Opponents of changing the liability laws have countered with vocal demonstrations outside the state Capitol. Both sides are working behind the scenes as well.

Politico reports that PG&E, Southern California Edison and San Diego Gas & Electric have spent a combined $6 million on lobbying the Legislature so far this session.

PG&E also paid $400,000 to the San Francisco political consulting group SCN Strategies, whose clients include Brown and Lt. Gov. Gavin Newsom.

SCN Partner Dan Newman declined to discuss the firm’s role in the liability debate other than to say it was “part of the team helping communities harmed by all the fires.”

Another San Francisco firm, Storefront Political Media, headed by Eric Jaye — who most recently ran former L.A. Mayor Antonio Villaraigosa’s bid for governor — was paid $108,000 between Jan. 1 and June 30 to help shape the BRITE ads. Jaye is a longtime consultant to PG&E.

Lobbyist and Santa Rosa Press Democrat investor Darius Anderson’s Platinum Partners — a longtime consultant to PG&E — has been paid $30,000 since the first of the year.

Wildfires liability

Just last week, the Press Democrat ran an editorial supporting the governor’s call to “loosen the liability standard, formally known as inverse condemnation,” to allow a “more equitable apportionment of costs between utilities and insurers.” In other words, the liability shouldn’t fall solely on the utilities unless they’ve been found negligent or guilty of a criminal violation.

Publisher Steve Falk says Anderson has had no involvement in the paper’s editorials.

“We have made that line absolutely clear in the sand — and not a single investor (in the Press Democrat) or Darius has stepped over that line once,” Falk said.

On the other side are advocates of keeping the utilities financially responsible. Records on file with the secretary of state show a group of trial lawyers that represents fire victims put together $564,000 — including $50,000 from Burlingame trial lawyers Joe Cotchett and Frank Pitre — to finance a campaign called Up From Ashes.

Patrick McCallum, the Sacramento lobbyist heading the group whose own house burned down, said about $120,000 of that money was going toward lobbying lawmakers, with the rest going into print, online and radio advertising aimed at “holding PG&E accountable ” for its alleged negligence in the recent fires.

Some of the behind-the-scenes relationships among the players have set off their own sparks.

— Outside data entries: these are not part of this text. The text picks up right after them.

-- ==== Sys2Proof/Laws/Memory.lean ====
section
/-! SUPPORT. The dictionary's laws: read after write, a write elsewhere, the canonical form, and the growth of a
dictionary whose indices are exactly 257..NEXT_CODE-1. -/

namespace Sys2Proof.Machine.Memory

open Sys2Proof

theorem dynamic_put_same (d : Memory) (c : Nat) (v : ByteSeq) : (d.put c v).dynamic c = some v := by
  induction d with
  | nil => simp [put, dynamic]
  | cons e rest ih =>
    obtain ⟨k, w⟩ := e
    simp only [put]
    split
    · simp [dynamic]
    · split
      · simp [dynamic]
      · rename_i h1 h2
        simp [dynamic, Ne.symm h2, ih]

theorem dynamic_put_other (d : Memory) (c c' : Nat) (v : ByteSeq) (h : c' ≠ c) :
    (d.put c v).dynamic c' = d.dynamic c' := by
  induction d with
  | nil => simp [put, dynamic, Ne.symm h]
  | cons e rest ih =>
    obtain ⟨k, w⟩ := e
    simp only [put]
    split
    · simp [dynamic, Ne.symm h]
    · split
      · rename_i h1 h2
        subst h2
        simp [dynamic, Ne.symm h]
      · simp [dynamic, ih]

/-- A literal reads as itself, whatever the dynamic part holds (R27). -/
@[simp] theorem read_literal (d : Memory) (b : Byte) : d.read b.toNat = some [b] := by
  have h : b.toNat ≤ 255 := by have := b.isLt; omega
  simp [read, h]

/-- The CLEAR placeholder (R27). -/
@[simp] theorem read_clear (d : Memory) : d.read 256 = some [] := by simp [read]

theorem read_dynamic (d : Memory) (c : Nat) (h : 257 ≤ c) : d.read c = d.dynamic c := by
  simp only [read, Config.literalMax, Config.clearCode]
  rw [if_neg (by omega), if_neg (by omega)]

/-- Below 257 the dynamic part is not read. -/
theorem read_base (d d' : Memory) (c : Nat) (h : c < 257) : d.read c = d'.read c := by
  simp only [read, Config.literalMax, Config.clearCode]
  split
  · rfl
  · rw [if_pos (by omega), if_pos (by omega)]

theorem read_nil (c : Nat) (h : 257 ≤ c) : read [] c = none := by
  rw [read_dynamic _ _ h]; rfl

/-- Read after write, the same index. -/
theorem read_write_same (d : Memory) (c : Nat) (v : ByteSeq) (h1 : 257 ≤ c) (h2 : c < 65536) :
    (d.write c v).read c = some v := by
  rw [read_dynamic _ _ h1]
  simp [write, h1, h2, dynamic_put_same]

/-- A write leaves every other index alone. -/
theorem read_write_other (d : Memory) (c c' : Nat) (v : ByteSeq) (h : c' ≠ c) :
    (d.write c v).read c' = d.read c' := by
  by_cases hc : 257 ≤ c'
  · rw [read_dynamic _ _ hc, read_dynamic _ _ hc]
    unfold write
    split
    · exact dynamic_put_other d c c' v h
    · rfl
  · exact read_base _ _ _ (by omega)

theorem put_keys (d : Memory) (c : Nat) (v : ByteSeq) (e : Nat × ByteSeq) (he : e ∈ d.put c v) :
    e = (c, v) ∨ e ∈ d := by
  induction d with
  | nil => simpa [put] using he
  | cons x rest ih =>
    obtain ⟨k, w⟩ := x
    simp only [put] at he
    split at he
    · simpa using he
    · split at he
      · rcases List.mem_cons.1 he with h | h
        · exact .inl h
        · exact .inr (List.mem_cons_of_mem _ h)
      · rcases List.mem_cons.1 he with h | h
        · exact .inr (by simp [h])
        · rcases ih h with h | h
          · exact .inl h
          · exact .inr (List.mem_cons_of_mem _ h)

theorem put_rising (d : Memory) (c : Nat) (v : ByteSeq) (h : (d.map Prod.fst).Pairwise (· < ·)) :
    ((d.put c v).map Prod.fst).Pairwise (· < ·) := by
  induction d with
  | nil => simp [put]
  | cons x rest ih =>
    obtain ⟨k, w⟩ := x
    simp only [List.map_cons, List.pairwise_cons] at h
    simp only [put]
    split
    · rename_i hck
      simp only [List.map_cons, List.pairwise_cons]
      refine ⟨fun a ha => ?_, h⟩
      rcases List.mem_cons.1 ha with rfl | ha
      · exact hck
      · exact Nat.lt_trans hck (h.1 a ha)
    · split
      · rename_i _ hck
        subst hck
        simpa [List.pairwise_cons] using h
      · rename_i h1 h2
        simp only [List.map_cons, List.pairwise_cons]
        refine ⟨fun a ha => ?_, ih h.2⟩
        obtain ⟨e, he, rfl⟩ := List.mem_map.1 ha
        rcases put_keys rest c v e he with rfl | he
        · show k < c; omega
        · exact h.1 _ (List.mem_map.2 ⟨e, he, rfl⟩)

/-- Every write keeps the canonical form. -/
theorem write_wf (d : Memory) (c : Nat) (v : ByteSeq) (h : wf d) : wf (d.write c v) := by
  unfold write
  split
  · rename_i hc
    refine ⟨put_rising d c v h.1, fun e he => ?_⟩
    rcases put_keys d c v e he with rfl | he
    · exact hc
    · exact h.2 e he
  · exact h

/-- The empty dynamic part, which reset and every dictionary reset leave, is canonical. -/
theorem nil_wf : wf [] := ⟨by simp, by simp⟩

/-- Writing above every index appends. -/
theorem put_append (d : Memory) (c : Nat) (v : ByteSeq) (h : ∀ e ∈ d, e.1 < c) : d.put c v = d ++ [(c, v)] := by
  induction d with
  | nil => rfl
  | cons x rest ih =>
    obtain ⟨k, w⟩ := x
    have hk : k < c := h (k, w) (by simp)
    simp only [put, List.cons_append]
    rw [if_neg (by omega), if_neg (by omega), ih (fun e he => h e (by simp [he]))]

/-- An index is an entry exactly when it is listed. -/
theorem dynamic_isSome (d : Memory) (c : Nat) : (d.dynamic c).isSome = true ↔ c ∈ d.map Prod.fst := by
  induction d with
  | nil => simp [dynamic]
  | cons x rest ih =>
    obtain ⟨k, w⟩ := x
    by_cases h : k = c
    · simp [dynamic, h]
    · simp [dynamic, h, ih, Ne.symm h]

theorem dynamic_mem (d : Memory) (c : Nat) (v : ByteSeq) (h : d.dynamic c = some v) : (c, v) ∈ d := by
  induction d with
  | nil => simp [dynamic] at h
  | cons x rest ih =>
    obtain ⟨k, w⟩ := x
    by_cases hk : k = c
    · simp [dynamic, hk] at h; simp [hk, h]
    · simp [dynamic, hk] at h; exact List.mem_cons_of_mem _ (ih h)

theorem mem_dynamic (d : Memory) (c : Nat) (v : ByteSeq) (hw : (d.map Prod.fst).Pairwise (· < ·))
    (h : (c, v) ∈ d) : d.dynamic c = some v := by
  induction d with
  | nil => simp at h
  | cons x rest ih =>
    obtain ⟨k, w⟩ := x
    simp only [List.map_cons, List.pairwise_cons] at hw
    rcases List.mem_cons.1 h with h | h
    · cases h; simp [dynamic]
    · have hk : k < c := hw.1 c (List.mem_map.2 ⟨_, h, rfl⟩)
      simp only [dynamic]
      rw [if_neg (by omega)]
      exact ih hw.2 h

end Sys2Proof.Machine.Memory
end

For example, following last October’s North Bay fires, Anderson helped put together a public-private recovery group called Rebuild North Bay whose board included both a PG&E senior vice president and Sonoma State University President Judy Sakaki — wife of trial-lawyer lobbyist McCallum.

But Sakaki was eventually asked by Rebuild North Bay staff to step down, obstensibly because of her already heavy workload, though some Sakaki loyalists believe it was because her husband was taking on PG&E in Sacramento. In any event, Sakaki was replaced by Sonoma State’s chief financial officer.

Some of the relationships have little to do directly with utility liability.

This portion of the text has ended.